Czech-born Hollywood director Ivan Passer dies

Ivan Passer, a director who, along with Milos Forman and others, ushered in the filmmaking movement known as the Czech New Wave in the 1960s, then went on to direct American features including "Born to Win," "Cutter's Way" and "Creator," died Thursday at his home in Reno, Nevada. He was 86.

Rodney Sumpter, a lawyer and spokesman for his family, said the cause was obstructive pulmonary disease.

Passer's debut feature, "Intimate Lighting," released in Czechoslovakia in 1965, was widely hailed as helping to establish a new level of cinema in that country, where Forman's early success, "Loves of a Blonde," had been released the same year.

"Intimate Lighting" was a sparse, elegantly told tale of a cellist from Prague who visits a country town for a concert and reunites with an old friend. The film drew acclaim when it played at the New York Film Festival in 1966 and again when it was given a theatrical release in the United States in 1969.

"It is one of those very special movies that does not so much reveal new secrets each time you see it as confirm a justness and good humor that was never hidden," Roger Greenspun wrote in The New York Times.

Early that same year, Passer had left his homeland for good, the Soviet-led invasion of Czechoslovakia in 1968 having squelched the liberalization and artistic flowering of earlier in the decade.

In 1971, two years after he immigrated to the United States, he directed his second feature, a New York story with American actors. It was "Born to Win," a comic drama about a middle-aged drug addict played by George Segal. Critics didn't like the attempt to wring comedy out of drug addiction.

After two more comedies, "Law and Disorder" (1974) and "Silver Bears" (1977), he had one of his biggest successes in 1981 with "Cutter's Way,"a dark mystery that starred John Heard and Jeff Bridges.

"'Cutter's Way' grabs you by the throat and pulls you, kicking and screaming, into an America gone mad," Michael Blowen wrote in his review in The Boston Globe.

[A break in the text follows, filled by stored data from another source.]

/-- The fields and w1c bits of BIST (R382). -/
def Bist.write (o : Nat) (v : Word) (b : Bist) : Bist :=
  if o = 0x00 then { b with
    doneIe := bitOf v 2, bgIe := bitOf v 3, refUser := bitOf v 4, test := bits v 8 8, target := bits v 16 8 }
  else if o = 0x04 then { b with
    done := w1c b.done v 6, bgFail := w1c b.bgFail v 7, rej := w1c b.rej v 24 }
  else if o = 0x0C then { b with ref := v }
  else if o = 0x14 then { b with policyLocal := bitOf v 0, policyAnalog := bitOf v 1 }
  else if o = 0x18 then { b with bgEn := bits v 0 4, memPeriod := bits v 8 8, analogPeriod := bits v 16 8 }
  else b

def State.writeBist (o : Nat) (v : Word) (s : State) : State :=
  let s1 : State := { s with bist := s.bist.write o v }
  if o = 0x00 then act v 1 State.stopDemand (act v 0 State.startDemand s1) else s1

def Pert.write (o : Nat) (v : Word) (p : Pert) : Pert :=
  if o = 0x04 then { p with en := bits v 0 7 }
  else if o = 0x10 then { p with delay := v &&& 0x3FFFFFFF#32 }
  else if o = 0x14 then { p with bp := v &&& 0x0FFFFFFF#32 }
  else if o = 0x18 then { p with seam := v &&& 0x000001FF#32 }
  else if o = 0x1C then { p with lace := v &&& 0x000000F3#32 }
  else if o = 0x20 then { p with ecc := v &&& 0x03FFFFFF#32 }
  else if o = 0x28 then { p with pace := v &&& 0x00000F3F#32 }
  else p

/-- A write to PERT other than PERT_KEY breaks the key sequence, and acts only while PERT is open
(R383, R384). One at an undefined offset breaks it too (DESIGN CHOICE, log entry 60). -/
def State.writePert (o : Nat) (v : Word) (s : State) : State :=
  if o = 0 then s.writeKey v
  else
    let k := s.pert.key
    let s1 : State := { s with pert := { s.pert with key := if k = 1 then 0 else if k = 3 then 2 else k } }
    if !s1.pertOpen then s1
    else
      let s2 : State := { s1 with pert := s1.pert.write o v }
      if o = 0x1C then act v 8 State.armLace s2
      else if o = 0x20 then act v 26 State.armEcc s2
      else if o = 0x24 then act v 1 State.pertVaux (act v 0 State.pertVcore s2)
      else s2

/-- LACE_NIRQ (R195). -/
def Lace.writeNirq (m : Nat) (v : Word) (l : Lace) : Lace :=
  { l with
    nirqPend := SMap.write (fun _ => (0 : BitVec 16)) l.nirqPend m
      (SMap.read (fun _ => (0 : BitVec 16)) l.nirqPend m &&& ~~~(bits v 0 16))
    nirqEn := SMap.write (fun _ => (0 : BitVec 16)) l.nirqEn m (bits v 16 16) }

def Lace.write (o : Nat) (v : Word) (l : Lace) : Lace :=
  if o = 0x00 then { l with hold := bitOf v 0, reroute := bitOf v 1, adoptEv := bits v 2 4 }
  else if o = 0x0C then
    { l with retryLimit := bits v 16 3 }
  else if o = 0x10 then { l with
    descRej := w1c l.descRej v 0, eyeFault := w1c l.eyeFault v 1, entryUe := w1c l.entryUe v 2
    errLink := w1c l.errLink v 3, retryTimeout := w1c l.retryTimeout v 4 }
  else if 0x100 ≤ o ∧ o < 0x200 then
    let m := (o - 0x100) / 0x40
    let r := o % 0x40
    if r = 0x8 then l.writeNirq m v else l
  else l

def State.writeLace (o : Nat) (v : Word) (s : State) : State :=
  if o = 0x08 then s.writeLaceTick v
  else
    let s1 : State := { s with lace := s.lace.write o v }
    if o = 0x0C then act v 20 State.clearRetries s1
    else if 0x100 ≤ o ∧ o < 0x200 ∧ o % 0x40 = 0xC then
      act v 1 (fun s => s.clearWaitMax ((o - 0x100) / 0x40)) (act v 0 (fun s => s.clearNops ((o - 0x100) / 0x40)) s1)
    else s1

/-! ### INTC and HK (R326–R332) -/

/-- INTC_PRIO, INTC_EN, INTC_VBASE, INTC_LEVEL and INTC_ACK; source 0 is fixed (R327). -/
def Intc.write (o : Nat) (v : Word) (x : Intc) : Intc :=
  if o < 0x100 then
    (List.range 4).foldl (fun (x : Intc) m =>
      if o + m = 0 then x
      else { x with level := SMap.write (fun _ => (0 : BitVec 4)) x.level (o + m) (bits v (8 * m) 4) }) x
  else if 0x120 ≤ o ∧ o < 0x140 then
    (List.range 32).foldl (fun (x : Intc) i =>
      let n := 8 * (o - 0x120) + i
      if n = 0 then x else { x with en := SMap.write (fun _ => false) x.en n (bitOf v i) }) x
  else if o = 0x140 then { x with vbase := bits v 12 20 }
  else if o = 0x144 then { x with thr := bits v 0 4 }
  else if o = 0x148 then x.ack (fld v 0 8)
  else x

def Uart.writeReg (r : Nat) (v : Word) (u : Uart) : Uart :=
  if r = 0x0 then u.write (bits v 0 8)
  else if r = 0x4 then { u with
    rxOvf := w1c u.rxOvf v 16, frameErr := w1c u.frameErr v 17, parityErr := w1c u.parityErr v 18 }
  else if r = 0x8 then { u with ctrl := v &&& 0x00000F3F#32 }.pump
  else if r = 0xC then { u with baud := bits v 0 16 }
  else u

def Spi.writeReg (r : Nat) (v : Word) (u : Spi) : Spi :=
  if r = 0x0 then u.write (bits v 0 8)
  else if r = 0x4 then { u with rxOvf := w1c u.rxOvf v 17 }
  else if r = 0x8 then { u with ctrl := v &&& 0x00FFFF1F#32 }.pump
  else u

def I2c.writeReg (r : Nat) (v : Word) (u : I2c) : I2c :=
  if r = 0x0 then { u with data := bits v 0 8 }
  else if r = 0x4 then u.command v
  else if r = 0x8 then { u with arbLost := w1c u.arbLost v 2, done := w1c u.done v 3 }
  else if r = 0xC then { u with ctrl := v &&& 0x0FFF0003#32 }
  else u

def Timer.writeReg (r : Nat) (v : Word) (x : Timer) : Timer :=
  if r = 0x0 then { x with en := bitOf v 0, periodic := bitOf v 1, ie := bitOf v 2 }
  else if r = 0x4 then x.write v
  else if r = 0xC then { x with expired := w1c x.expired v 0 }
  else x

/-- A write to a register of SPI `n`; SPI_CTRL sets the levels of CS_N and SCK (R237, R329). -/
def State.writeSpi (n r : Nat) (v : Word) (s : State) : State :=
  ((s.modSpi n (Spi.writeReg r v)).refreshAlt (76 + 4 * n)).refreshAlt (79 + 4 * n)

def State.writeHk (o : Nat) (v : Word) (s : State) : State :=
  if o < 0x200 then s.modUart (o / 0x100) (Uart.writeReg (o % 0x100) v)
  else if o < 0x400 then s.writeSpi ((o - 0x200) / 0x100) (o % 0x100) v
  else if o < 0x600 then s.modI2c ((o - 0x400) / 0x100) (I2c.writeReg (o % 0x100) v)
  else if o < 0x640 then s.modTimer ((o - 0x600) / 0x10) (Timer.writeReg (o % 0x10) v)
  else if o = 0x700 then s.modQwdog (Qwdog.write v)
  else if o = 0x704 then s.kick v
  else if o = 0x708 then s.modQwdog (fun w => { w with early := w1c w.early v 16, fired := w1c w.fired v 17 })
  else s

/-! ### TILE (R120, R121, R153–R158, R179, R180, R364, R365) -/

/-- TILE_CTRL: ret_mode, start, resume and step are Quince's alone (R153, R154). -/
def State.writeTileCtrl (c t : Nat) (v : Word) (s : State) : State :=
  let s1 := s.modTile t (fun x => { x with
    haltIe := bitOf v 4, retMode := if c = 128 then bitOf v 5 else x.retMode, autostart := bitOf v 6
    tapEv := bits v 16 16 })
  let s2 := if c = 128 then act v 1 (State.resume t) (act v 0 (State.start t) s1) else s1
  let s3 := act v 2 (State.halt t) s2
  if c = 128 then act v 3 (State.stepEngine t) s3 else s3

/-- TILE_ECC: clearing scrub_en stops the patrol (R118, R121). -/
def Tile.writeEcc (v : Word) (x : Tile) : Tile :=
  { x with
    ue := w1c x.ue v 21, scrubEn := bitOf v 22, scrubPer := bits v 23 2
    patrol := if bitOf v 22 then x.patrol else { active := false, next := 0, per := 0 }
    bankCe := if bitOf v 25 then 0 else x.bankCe, localCe := if bitOf v 25 then 0 else x.localCe }

/-- TILE_STALL: fence is Quince's alone (R153, R364). -/
def Tile.writeStall (c : Nat) (v : Word) (x : Tile) : Tile :=
  { x with
    stallLimit := bits v 0 16, stallEn := bitOf v 16
    stallFence := if c = 128 then bitOf v 17 else x.stallFence, tripped := w1c x.tripped v 18 }
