/-- STORE_ERROR_RESPONSE: the deferred trap, at an instruction boundary of a core that runs (R137). -/
def State.storeError (c : Nat) (s : State) : State :=
  let x := s.core c
  match x.storeErr with
  | none => s
  | some (e, a) =>
    let s1 := s.modCore c (fun y => { y with storeErr := none })
    if x.load.isSome ∨ x.wait.isSome then s
    else if c = 128 then
      (if s.quince.stopped ∨ (s.quince.dbgHalted ∧ ¬ x.stepping) then s else s1.trapQuince e x.pc a)
    else if x.state = .running then s1.stopCobbler c e x.pc a true
    else s

/-! ### Taps (R144–R146) -/

/-- The tap of a tap address, or the refusal of R144: STAT (offset 4) for TRD alone, and DATA not on a tap
that a seam or a pin uses. -/
def State.tapOf (s : State) (c : Nat) (a : Word) (stat : Bool) : Option (Nat × Nat × Bool) :=
  match target c a with
  | .tap t j off =>
    if !(off = 0 || (stat && off = 4)) || !s.tileServes t || s.tapIsF t j then none
    else if off = 0 ∧ s.tapTaken t j then none
    else some (t, j, off = 4)
  | _ => none

/-- A core that waits to read (`write` false) or to write tap `j` of tile `t`. -/
def State.waitsAt (s : State) (t j : Nat) (write : Bool) (c : Nat) : Bool :=
  match (s.core c).wait with
  | some (.tapRead t1 j1 _ _ _) => !write && t1 == t && j1 == j
  | some (.tapWrite t1 j1 _) => write && t1 == t && j1 == j
  | _ => false

/-- The core that the tap serves next, in the order of arrival: readers among readers and writers among writers,
for the outward and the inward lanes are apart (R146; DESIGN CHOICE, log entry 35). -/
def State.firstAt (s : State) (t j : Nat) (write : Bool) : Option Nat := s.tapQueue.find? (s.waitsAt t j write)

/-- The core waits at a tap. -/
def State.joinTap (c : Nat) (w : Wait) (s : State) : State :=
  let s1 := s.modCore c (fun x => { x with wait := some w, state := if c = 128 then x.state else .waiting })
  { s1 with tapQueue := s1.tapQueue ++ [c] }

/-- A tap instruction that has been performed retires: rd takes the word, and then rs the status OK, which
remains where both are one register (R142, R145; DESIGN CHOICE, log entry 88). -/
def State.tapRetire (c rd : Nat) (rs : Option Nat) (d : Word) (s : State) : State :=
  let s1 := s.setReg c rd d
  let s2 := match rs with
    | some n => s1.setReg c n (statusWord stOk 0)
    | none => s1
  s2.retire c (s.pc4 c)

/-- The core's tap instruction has been performed, and its answer is on its way (R167). -/
def State.tapAnswers (c : Nat) (write : Bool) (t j rd : Nat) (rs : Option Nat) (d : Word) (s : State) : State :=
  (s.leaveTap c).modCore c (fun x => { x with wait := some (.tapDone write t j rd rs d) })

/-- A word is taken from the outward lanes and the read retires (R145). -/
def State.takeTap (c t j rd : Nat) (rs : Option Nat) (d : BitVec 16) (s : State) : State :=
  ((s.takeOutward t j (List.range 16)).leaveTap c).tapRetire c rd rs (word d.toNat)
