-- ==== Sys2Proof/Machine/Dispatch.lean ====
section
/-! DEFINITION. The dispatch: one arm per command. Each arm calls one meaning. -/

namespace Sys2Proof.Machine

"Passer, obviously not satisfied with an outstanding thriller laced with superb performances, digs even deeper into the material," he wrote. "In one simple sequence featuring a parade, the Czechoslovakian-born Passer presents a spare view of the American class system. Each decorative float is reserved for one race, religion, nationality or class. There are smiling Mexicans, Indians, blacks and whites - each in their separate, but equal, spaces. America, he implies, is a country where the melting pot is a myth and where integration is impossible."

Passer was born on July 10, 1933, in Prague. He and Forman were students together at the King George boarding school in Podebrady, and again at the Film and Television School of the Academy of the Performing Arts in Prague (although Passer did not graduate).

He was an assistant director on Forman's "Black Peter" in 1964 as well as on "Loves of a Blonde," for which he was also one of several writers. He also wrote another Forman film, "The Firemen's Ball," released in 1967.

If Passer never achieved the fame of his friend Forman, a two-time Oscar winner who died in 2018, it was in part because of his laid-back approach to his profession.

"I never wanted to direct," he told The Boston Globe in 1985. "I didn't like the hustle."  that I was being judged all the time. I would like to be totally invisible."